> **What to produce**
The answer must consist of each line below that contains the word "order", copied in full.

───── Data to examine

-- ==== Sys2Proof/Machine/Leaks.lean ====
section
/-! DEFINITION. The Leak Monitor: zones and what they do to slots and shelves (R162 to R169), a sample
of a channel (R159, R160), and the release of a zone (R171, R76). -/

namespace Sys2Proof.Machine

/-- The slots of a zone in slot index order (R162). -/
def Env.zoneSlots (e : Env) (z : Fin 8) : List (Fin 48) :=
  (List.finRange 48).filter fun n => e.slotZone n == some z

/-- The enabled shelves of a zone in rising order (R167). -/
def State.zoneShelves (s : State) (z : Fin 8) : List (Fin 3) :=
  (List.finRange 3).filter fun h => s.marks.shelfOn[h] && s.env.shelfZone h == some z

/-- A zone's record changed. -/
def State.changeZone (s : State) (z : Fin 8) (f : Zone → Zone) : State :=
  { s with leak.zones := change s.leak.zones z f }

/-- A change of the head slot's zone is a change of gate inputs (R101). -/
def headZone (e : Env) (z : Fin 8) (r : Rack) : Rack :=
  match r.queue.head with
  | some h => if e.slotZone h.slot = some z then { r with todo.head := true } else r
  | none => r

/-- ZONE_STATE is raised, and the change is handed to the Slot Sequencer (R162). -/
def State.zoneRaised (s : State) (z : Fin 8) : State :=
  let value := (s.leak.zones[z]).state.code + 16 * (s.action z).code
  s.onRack fun e r => raise e .leak 2 z.val value (headZone e z r)

/-- A zone takes a state; a change raises ZONE_STATE (R162). -/
def State.setZone (s : State) (z : Fin 8) (x : ZoneState) : State :=
  if (s.leak.zones[z]).state = x then s
  else (s.changeZone z fun r => { r with state := x }).zoneRaised z

/-! ### Isolation (R164 to R167) -/

/-- OUTPUT_OFF is offered to a PSU, and commanded output becomes off (R38). -/
def offerOutputOff (e : Env) (i : Fin 18) (r : Rack) : Rack :=
  offer e (.psu i) .outputOff { r with psu := change r.psu i fun x => { x with commandedOn := false } }

/-- OUTPUT_ON is offered to a PSU, and commanded output becomes on (R38). -/
def offerOutputOn (e : Env) (i : Fin 18) (r : Rack) : Rack :=
  offer e (.psu i) .outputOn { r with psu := change r.psu i fun x => { x with commandedOn := true } }

/-- A BU becomes leak-isolated: ISOLATE is offered, and it leaves the member set (R167, step 3;
R140). -/
def leakIsolate (e : Env) (j : Fin 12) (r : Rack) : Rack :=
  memberLeave e j (offerIsolate e j
    { r with bu := change r.bu j fun b => { b with leakIsolated := true } })

/-- The Check Scheduler is told of a BU made leak-isolated (R167, step 4; R154). -/
def tellIsolated (e : Env) (j : Fin 12) (r : Rack) : Rack :=
  if checksBu r j then abortCheck e j true r else r

/-- One shelf's modules are taken off the busbar (R167, steps 2 to 4). -/
def isolateModules (e : Env) (h : Fin 3) (r : Rack) : Rack :=
  let psus := (shelfPsus h).filter fun i => (r.psu[i]).present
  let bus := (shelfBus h).filter fun j => (r.bu[j]).present
  forEach (tellIsolated e) bus (forEach (leakIsolate e) bus (forEach (offerOutputOff e) psus r))

/-- The shelves of a zone are isolated (R167). -/
def State.isolateShelves (s : State) (z : Fin 8) : State :=
  forEach (fun h s =>
    (s.changeZone z fun x => { x with shelves := put x.shelves h true }).onRack fun e r =>
      isolateModules e h r) (s.zoneShelves z) s

/-- A zone isolates, at once or at its grace deadline: the grace deadline becomes absent, the state
becomes ISOLATED, its slots are cut or moved, and its shelves follow when the setting is on (R165,
R166). -/
def State.isolateZone (s : State) (z : Fin 8) : State :=
  let s := (s.changeZone z fun x => { x with grace := none, state := .isolated }).zoneRaised z
  let s := s.onRack fun e r => eachHandedOn e (leakCut e) (e.zoneSlots z) r
  if (s.cfg.leakTable[z]).shelfIsolate then s.isolateShelves z else s

/-- Each slot of a zone is handed a leak drain request with the time left (R164). -/
def State.leakDrains (s : State) (z : Fin 8) (left : Nat) : State :=
  s.onRack fun e r => eachHandedOn e (drainInTurn e (.leak left)) (e.zoneSlots z) r

/-- A grace begins (R164). -/
def State.beginGrace (s : State) (z : Fin 8) : State :=
  let len := 1000 * (s.cfg.leakTable[z]).grace
  (s.changeZone z fun x => { x with grace := some ⟨s.now, len⟩ }).leakDrains z len

/-- The entry to ALARM (R163). -/
def State.enterAlarm (s : State) (z : Fin 8) : State :=
  let s := s.changeZone z fun x => { x with state := .alarm, alarmTime := some s.now }
  let s := s.onRack fun e r => logFault e .leakConfirmed z.val r
  let s := s.zoneRaised z
  match s.action z with
  | .notifyOnly => s
  | .isolateAfterGrace => s.beginGrace z
  | .isolateNow => s.isolateZone z

/-! ### Samples (R159 to R162) -/

/-- The states of a zone's used channels. -/
def State.zoneChannelStates (s : State) (z : Fin 8) : List ChanState :=
  (s.zoneChannels z).map fun c => (s.leak.channels[c]).state

/-- A zone that is not latched follows its used channels (R162). Between a warm restart and the
adoption an entry to ALARM waits for the adoption (R172). -/
def State.followZone (s : State) (z : Fin 8) : State :=
  if (s.leak.zones[z]).state.latched then s
  else match zoneFollows (s.zoneChannelStates z) with
    | .alarm => if s.boot.adopting then s else s.enterAlarm z
    | x => s.setZone z x

/-- CHANNEL_STATE is raised with a level (R160). -/
def State.channelRaised (s : State) (c : Fin 16) (level : Nat) : State :=
  let value := (s.leak.channels[c]).state.code + 16 * level
  s.onRack fun e r => raise e .leak 1 c.val value r

/-- A channel has changed state on a sample: CHANNEL_STATE, SENSOR_OPEN at an entry to OPEN, and its
zone follows (R160, R162). The rules give these three no order: they come in this one, the model's choice
(log entry 30). DESIGN CHOICE. -/
def State.channelMoved (s : State) (c : Fin 16) (level : Nat) : State :=
  let s := s.channelRaised c level
  let s := if (s.leak.channels[c]).state = .opn then
    s.onRack fun e r => logFault e .sensorOpen c.val r else s
  match s.channelZone c with
  | some z => s.followZone z
  | none => s

/-- A sample of one channel (R158 to R160). -/
def State.sampleChannel (s : State) (c : Fin 16) (level : Nat) : State :=
  let old := s.leak.channels[c]
  let moved := if (s.channelZone c).isSome then
    old.move (classify (s.wetAt c) (s.openAt c) level) else old
  let s := { s with
    leak.channels := put s.leak.channels c { moved with level := some level } }
  if moved.state = old.state then s else s.channelMoved c level

/-- The first-window flag at the end of a sample of all channels (R161). -/
def State.countSample (s : State) : State :=
  let n := min Config.confirmSamples (s.leak.samples + 1)
  if n = Config.confirmSamples ∧ ¬ s.leak.firstWindow then
    { s with leak.samples := n, leak.firstWindow := true, rack.todo.head := true }
  else { s with leak.samples := n }

/-! ### A zone at the adoption (R172) -/

/-- What the Leak Monitor does for a zone at the adoption (R172). -/
def State.adoptZone (s : State) (z : Fin 8) : State :=
  let x := s.leak.zones[z]
  match x.state, x.grace with
  | .alarm, some d =>
    if d.reached s.now then s.isolateZone z else s.leakDrains z (d.left s.now)
  | .clear, _ | .watch, _ => s.followZone z
  | .alarm, none | .isolated, _ => s

/-! ### A change of action (R169) -/

/-- A SET_LEAK_ACTION taken for a latched zone acts on it at once (R169). `before` is the entry it
replaces. -/
def State.actAnew (s : State) (z : Fin 8) (before : LeakEntry) : State :=
  let entry := s.cfg.leakTable[z]
  match (s.leak.zones[z]).state with
  | .alarm =>
    match entry.action, (s.leak.zones[z]).grace with
    | .isolateNow, _ => s.isolateZone z
    | .isolateAfterGrace, none => s.beginGrace z
    | .isolateAfterGrace, some _ => s
    | .notifyOnly, _ => s.changeZone z fun x => { x with grace := none }
  | .isolated =>
    if entry.shelfIsolate && !before.shelfIsolate then s.isolateShelves z else s
  | .clear | .watch => s

/-! ### The release of a zone (R171, R76) -/

/-- The used channels of a zone that a LEAK_CLEAR finds short of ten dry readings (R170). -/
def State.notDry (s : State) (z : Fin 8) : List (Fin 16) :=
  (s.zoneChannels z).filter fun c => (s.leak.channels[c]).dryRun != 10

/-- The WET channels of a zone (R171). -/
def State.wetChannels (s : State) (z : Fin 8) : List (Fin 16) :=
  (s.zoneChannels z).filter fun c => (s.leak.channels[c]).state == .wet

/-- A WET channel is released to DRY; the level CHANNEL_STATE carries is a free value (R171, step 1;
log entry 10). -/
def State.releaseChannel (s : State) (c : Fin 16) : State :=
  let s := { s with
    leak.channels := change s.leak.channels c fun x =>
      { x with state := .dry, wetCount := 0, openCount := 0, dryCount := 0 }
    free := s.free + 1 }
  s.channelRaised c (Config.clearedLevel (s.free - 1)).toNat

/-- The state a slot enters when it leaves ISOLATED or FAULTED for OFF: DISABLED on an INVALID profile
(R11, R76, R79). -/
def offState (e : Env) (n : Fin 48) : SlotState := if (e.profile n).valid then .off else .disabled

/-- A slot of a cleared zone (R76). -/
def releaseSlot (e : Env) (n : Fin 48) (r : Rack) : Rack :=
  let x := r.slots[n]
  match x.state, x.drain with
  | .isolated, _ => enter e n (offState e n) .zoneCleared r
  | .draining, some d =>
    if d.target = .isolated then holdDrain e n { d with target := .off } r else r
  | _, _ => r

/-- A position that a released shelf gives back: present, and every position of the shelf while
UNCOMMISSIONED, where an isolation may still stand from before (R8, R171; log entry 15). -/
def givesBack (e : Env) (present : Bool) : Bool := present || !e.commissioned

/-- A BU of a released shelf ceases to be leak-isolated, and is offered RESTORE except in DRAIN and
DARK (R171, step 4). -/
def releaseBu (e : Env) (j : Fin 12) (r : Rack) : Rack :=
  let r := { r with bu := change r.bu j fun b => { b with leakIsolated := false } }
  if r.grid.state = .drain ∨ r.grid.state = .dark then r else offerRestore e j r

/-- One shelf's modules are given back (R171, step 4). -/
def releaseModules (e : Env) (h : Fin 3) (r : Rack) : Rack :=
  let psus := (shelfPsus h).filter fun i => givesBack e (r.psu[i]).present
  let bus := (shelfBus h).filter fun j => givesBack e (r.bu[j]).present
  forEach (releaseBu e) bus (forEach (offerOutputOn e) psus r)

/-- The isolated shelves of a zone in rising order (R162). -/
def State.heldShelves (s : State) (z : Fin 8) : List (Fin 3) :=
  (List.finRange 3).filter fun h => (s.leak.zones[z]).shelves[h]

/-- The shelves a zone holds are released (R171, step 4). -/
def State.releaseShelves (s : State) (z : Fin 8) : State :=
  forEach (fun h s =>
    (s.changeZone z fun x => { x with shelves := put x.shelves h false }).onRack fun e r =>
      releaseModules e h r) (s.heldShelves z) s

/-- The slots of a zone that stand ISOLATED. -/
def State.isolatedSlots (s : State) (z : Fin 8) : List (Fin 48) :=
  (s.env.zoneSlots z).filter fun n => (s.rack.slots[n]).state == .isolated

/-- A LEAK_CLEAR is taken (R171, steps 1 to 4). Within step 1 the channels, and within step 3 the slots,
are taken in rising index order, which R171 and R76 leave open: the model's choice (log entry 30). DESIGN
CHOICE. -/
def State.clearZone (s : State) (z : Fin 8) : State :=
  let s := forEach (fun c s => s.releaseChannel c) (s.wetChannels z) s
  let s := (s.changeZone z fun x => { x with grace := none }).setZone z .clear
  let s := s.onRack fun e r => eachHandedOn e (releaseSlot e) (e.zoneSlots z) r
  s.releaseShelves z

end Sys2Proof.Machine
end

──────────

> **Exercise solution**
/-- The slots of a zone in slot index order (R162). -/
/-- The enabled shelves of a zone in rising order (R167). -/
zone follows (R160, R162). The rules give these three no order: they come in this one, the model's choice
/-- The isolated shelves of a zone in rising order (R162). -/
are taken in rising index order, which R171 and R76 leave open: the model's choice (log entry 30). DESIGN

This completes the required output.